Output in Türkiye's construction sector surged 7.5% on an annual basis as of December last year, and the construction index saw its record high, according to data from the country's statistical office compiled by Anadolu Agency (AA) on Monday.
Türkiye’s construction output index, without calendar effects, rose to its highest at 151.2 points in December 2025, the data showed.
The index reached 150.4 points when adjusted for calendar effects, the highest since January 2022, when the data began to be collected, up 7.5%.
The index, adjusted for both calendar and season effects, totaled 129.1 points at the same time.
Meanwhile, all sub-sector indices of the construction production index in December 2025 reached peak highs.

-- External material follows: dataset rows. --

-- ==== Sys2Proof/Config.lean ====
section
/-! DEFINITION. The implementation parameters of 00_scope.md R6. The widths of the ports stand as numerals in
Machine/State.lean, as R23's port table has them; Laws/State.lean ties them to these names. There is no free
value: every input of the BFU has exactly one output (00_scope.md R13; 93_implementation_defined.md, Part 1). -/

namespace Sys2Proof

/-- `DW`: the width of the data ports `A`, `B`, `Y` (00_scope.md R6). -/
def Config.dataWidth : Nat := 64

/-- `CW`: the width of the command word (00_scope.md R6). -/
def Config.commandWidth : Nat := 32

/-- `GW`: the width of the grid port `G` (00_scope.md R6). -/
def Config.gridWidth : Nat := 16

/-- The largest value of a numeric parameter field: `PW = 8` bits, unsigned, range 0 to 255 (00_scope.md R6). -/
def Config.maxParam : Nat := 255

end Sys2Proof
end

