-- ==== Sys2Proof/Decode.lean ====
section
/-! DEFINITION. The command word (30_encoding.md): its fields, the decoder (R51), the encoder (R56 to R58), and the
opcode map as match and mask (R55). -/

namespace Sys2Proof

/-- The code of a width in the field `WSEL` (30_encoding.md R47). -/
def Width.wsel : Width → Nat
  | .w8 => 0
  | .w16 => 1
  | .w32 => 2
  | .w64 => 3

/-- The width a `WSEL` value selects (30_encoding.md R47). -/
def Width.ofWsel : Nat → Width
  | 0 => .w8
  | 1 => .w16
  | 2 => .w32
  | _ => .w64

/-- `W = 8 * 2^WSEL` (30_encoding.md R47). -/
def Width.bits (w : Width) : Nat := 8 * 2 ^ w.wsel

/-- The slice `c[hi:lo]` as an unsigned number (00_scope.md R7). -/
def slice (c : BitVec 32) (hi lo : Nat) : Nat := c.toNat / 2 ^ lo % 2 ^ (hi - lo + 1)

/-- `OP = CMD[2:0]` (30_encoding.md R44). -/
def fieldOp (c : BitVec 32) : Nat := slice c 2 0

/-- `WSEL = CMD[4:3]` (30_encoding.md R44). -/
def fieldWsel (c : BitVec 32) : Nat := slice c 4 3

/-- `RSV = CMD[7:5]` (30_encoding.md R44). -/
def fieldRsv (c : BitVec 32) : Nat := slice c 7 5

/-- `P0 = CMD[15:8]` (30_encoding.md R44). -/
def fieldP0 (c : BitVec 32) : Nat := slice c 15 8

/-- `P1 = CMD[23:16]` (30_encoding.md R44). -/
def fieldP1 (c : BitVec 32) : Nat := slice c 23 16

/-- `P2 = CMD[31:24]` (30_encoding.md R44). -/
def fieldP2 (c : BitVec 32) : Nat := slice c 31 24

/-- The width the command word selects (30_encoding.md R47). -/
def fieldWidth (c : BitVec 32) : Width := Width.ofWsel (fieldWsel c)

/-- The name of the cause when `RSV = 0` and no arm of the decoder applies (60_exceptions.md R109). The ports
cannot show it (R113). -/
def reservedCause (c : BitVec 32) : Reserved :=
  if 5 ≤ fieldOp c then .operationCode
  else if fieldOp c = 4 ∧ 2 ≤ fieldWsel c then .gridWidth
  else .paramNotZero

/-- Decoding, total: the seven arms of 30_encoding.md R51 in its order. -/
def decode (c : BitVec 32) : Decoded :=
  if fieldRsv c ≠ 0 then .reserved .rsvNotZero
  else if fieldOp c = 0 ∧ fieldP1 c = 0 ∧ fieldP2 c = 0 then .op (.mask (fieldWidth c) (fieldP0 c))
  else if fieldOp c = 1 ∧ fieldP2 c = 0 then .op (.get (fieldWidth c) (fieldP0 c) (fieldP1 c))
  else if fieldOp c = 2 ∧ fieldP2 c = 0 then .op (.set (fieldWidth c) (fieldP0 c) (fieldP1 c))
  else if fieldOp c = 3 then .op (.swap (fieldWidth c) (fieldP0 c) (fieldP1 c) (fieldP2 c))
  else if fieldOp c = 4 ∧ fieldWsel c = 0 ∧ fieldP0 c = 0 ∧ fieldP1 c = 0 ∧ fieldP2 c = 0 then .op .grid8
  else if fieldOp c = 4 ∧ fieldWsel c = 1 ∧ fieldP0 c = 0 ∧ fieldP1 c = 0 ∧ fieldP2 c = 0 then .op .grid16
  else .reserved (reservedCause c)

/-- `enc(op, W, p0, p1, p2)` (30_encoding.md R56; the number of R44 with `RSV = 0`). -/
def enc (op : Nat) (w : Width) (p0 p1 p2 : Nat) : BitVec 32 :=
  BitVec.ofNat 32 (op + 8 * w.wsel + 256 * p0 + 65536 * p1 + 16777216 * p2)

/-- A numeric argument as the command word presents it: `min(p, 255)` (30_encoding.md R48, R58). -/
def presented (p : Nat) : Nat := min p Config.maxParam

/-- The command word of an operation (30_encoding.md R56, R58); a short form has the word of the full operation
with the default filled in (R57). On a well-formed operation no parameter is changed by `presented`. -/
def encode : Instr → BitVec 32
  | .mask w len => enc 0 w (presented len) 0 0
  | .get w len off => enc 1 w (presented len) (presented off) 0
  | .set w len off => enc 2 w (presented len) (presented off) 0
  | .swap w i j n => enc 3 w (presented i) (presented j) (presented n)
  | .grid8 => enc 4 .w8 0 0 0
  | .grid16 => enc 4 .w16 0 0 0
  | .get0 w len => enc 1 w (presented len) 0 0
  | .set0 w len => enc 2 w (presented len) 0 0
  | .swap1 w i j => enc 3 w (presented i) (presented j) 1

/-- A short form with its default filled in; every other operation as it is (30_encoding.md R57). -/
def Instr.expand : Instr → Instr
  | .mask w len => .mask w len
  | .get w len off => .get w len off
  | .set w len off => .set w len off
  | .swap w i j n => .swap w i j n
  | .grid8 => .grid8
  | .grid16 => .grid16
  | .get0 w len => .get w len 0
  | .set0 w len => .set w len 0
  | .swap1 w i j => .swap w i j 1

/-- The operation with every numeric parameter replaced by its value under `f`. -/
def Instr.mapParams (f : Nat → Nat) : Instr → Instr
  | .mask w len => .mask w (f len)
  | .get w len off => .get w (f len) (f off)
  | .set w len off => .set w (f len) (f off)
  | .swap w i j n => .swap w (f i) (f j) (f n)
  | .grid8 => .grid8
  | .grid16 => .grid16
  | .get0 w len => .get0 w (f len)
  | .set0 w len => .set0 w (f len)
  | .swap1 w i j => .swap1 w (f i) (f j)

/-- The width `W` the operation works at (20_memory.md R36). -/
def Instr.width : Instr → Width
  | .mask w _ => w
  | .get w _ _ => w
  | .set w _ _ => w
  | .swap w _ _ _ => w
  | .grid8 => .w8
  | .grid16 => .w16
  | .get0 w _ => w
  | .set0 w _ => w
  | .swap1 w _ _ => w

/-- The operation's result is a Bool grid on `G`, not a Word on `Y` (30_encoding.md R46). -/
def Instr.yieldsGrid : Instr → Bool
  | .mask _ _ => false
  | .get _ _ _ => false
  | .set _ _ _ => false
  | .swap _ _ _ _ => false
  | .grid8 => true
  | .grid16 => true
  | .get0 _ _ => false
  | .set0 _ _ => false
  | .swap1 _ _ _ => false

/-- The mnemonic of spec/opcode_table.json (30_encoding.md R55). -/
def Instr.mnemonic : Instr → String
  | .mask _ _ => "MASK"
  | .get _ _ _ => "GET"
  | .set _ _ _ => "SET"
  | .swap _ _ _ _ => "SWAP"
  | .grid8 => "GRID8"
  | .grid16 => "GRID16"
  | .get0 _ _ => "GET0"
  | .set0 _ _ => "SET0"
  | .swap1 _ _ _ => "SWAP1"

/-- A row of the opcode map: it selects `c` iff `c & mask = match` (30_encoding.md R55). -/
structure OpcodeRow where
  mnemonic : String
  pattern : BitVec 32
  mask : BitVec 32
deriving DecidableEq, Repr

/-- "a command word `c` selects a row iff `c & mask = match`" (30_encoding.md R55). -/
def OpcodeRow.selects (r : OpcodeRow) (c : BitVec 32) : Bool := c &&& r.mask == r.pattern

/-- The first six rows of the opcode map: "a decoder uses only them" (30_encoding.md R55). -/
def coreRows : List OpcodeRow :=
  [⟨"MASK", 0x00000000#32, 0xFFFF00E7#32⟩,
   ⟨"GET", 0x00000001#32, 0xFF0000E7#32⟩,
   ⟨"SET", 0x00000002#32, 0xFF0000E7#32⟩,
   ⟨"SWAP", 0x00000003#32, 0x000000E7#32⟩,
   ⟨"GRID8", 0x00000004#32, 0xFFFFFFFF#32⟩,
   ⟨"GRID16", 0x0000000C#32, 0xFFFFFFFF#32⟩]

/-- The last three rows, the short forms: subsets of GET, SET and SWAP (30_encoding.md R55). -/
def shortRows : List OpcodeRow :=
  [⟨"GET0", 0x00000001#32, 0xFFFF00E7#32⟩,
   ⟨"SET0", 0x00000002#32, 0xFFFF00E7#32⟩,
   ⟨"SWAP1", 0x01000003#32, 0xFF0000E7#32⟩]

/-- The command word whose bits are the low `nbits` bits of `w`, every other bit 0. A command is the one 32-bit
value on `CMD` (30_encoding.md R44, R54), so no byte order enters (20_memory.md R33). -/
def tableWord (nbits w : Nat) : BitVec 32 := BitVec.ofNat 32 (w % 2 ^ nbits)

/-- The operation the decoder reads from a word of the opcode table, none where it is reserved. -/
def decodeTableWord (nbits w : Nat) : Option Instr :=
  match decode (tableWord nbits w) with
  | .op i => some i
  | .reserved _ => none

end Sys2Proof
end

The building construction index rose 8.4%, the civil engineering index 5.8%, and the specialized construction activities index 5.5% year-over-year.
Construction in 2025 offsets 2024’s slowdown
Ali Hepşen, a professor of business administration at Istanbul University, told AA that the country’s construction production saw volatility for a long time, especially due to difficulties in financing, which suppressed production in 2024.
"However, reaching a peak level like 150.4 points is important – the acceleration on construction sites has already been felt in the field since the second half of last year, and the data reflects that," he said.
He noted that the 8.4% rise in the building construction index reflects that housing remains the sector’s driver, while the rise in non-building construction, which Turkish Statistical Institute (TurkStat) calls the civil engineering index in its data, reflects the support from public investments. Meanwhile, specialized construction activities indicate that "the supply chain is working."
He said these developments point to a "normalization rather than a new leap."
"The slowdown in 2024 was offset in 2025,” he said. "The relative decrease in cost uncertainty accelerated unfinished projects."
"However, the data alone does not indicate demand health or predictability since production and financial resilience are not the same – it’s necessary to make this distinction," he added.
Hepşen said that extending this momentum into 2026 "would not be easy," and that the rise last year was led by the completion of delayed production, so the continuation of this momentum depends on the start of new projects, which require financing.
He mentioned that contractors are more selective than before when it comes to starting new projects due to slow sales in certain price segments, but "there is no scenario that could completely slow down the sector."
Urban transformation, earthquake-related projects
"Investments in earthquake-prone regions, urban transformation, and public projects may continue this year, but I don’t expect the same high momentum as last year, a more limited and balanced increase is the likely outcome this year, yet the peak of last year is still very important," he said.
"The sector likes confidence, so when the index rises, suppliers relax, and banks become less distant, but the volume growth alone doesn’t measure success, as sustainability will be determined by financing conditions and demand levels," he added.
Mustafa Ekiz, head of Turkish construction sector service provider Real Estate and Construction Platform, said that the rise in the index shows the sector "has once again assumed its role as the driver of the economy."
"The rise shows that the housing demand is strong," he said, noting that the construction production activity will continue into this year, "but the growth is expected to progress more steadily."
"Access to financing, land costs and credit conditions will determine the pace of the sector this year," he added.
Ekiz said the sector creates employment and stimulates related sectors, while shaping the future of cities.
"Planned production, appropriate financing models, and a quality urbanization approach are needed for sustainable growth," he said.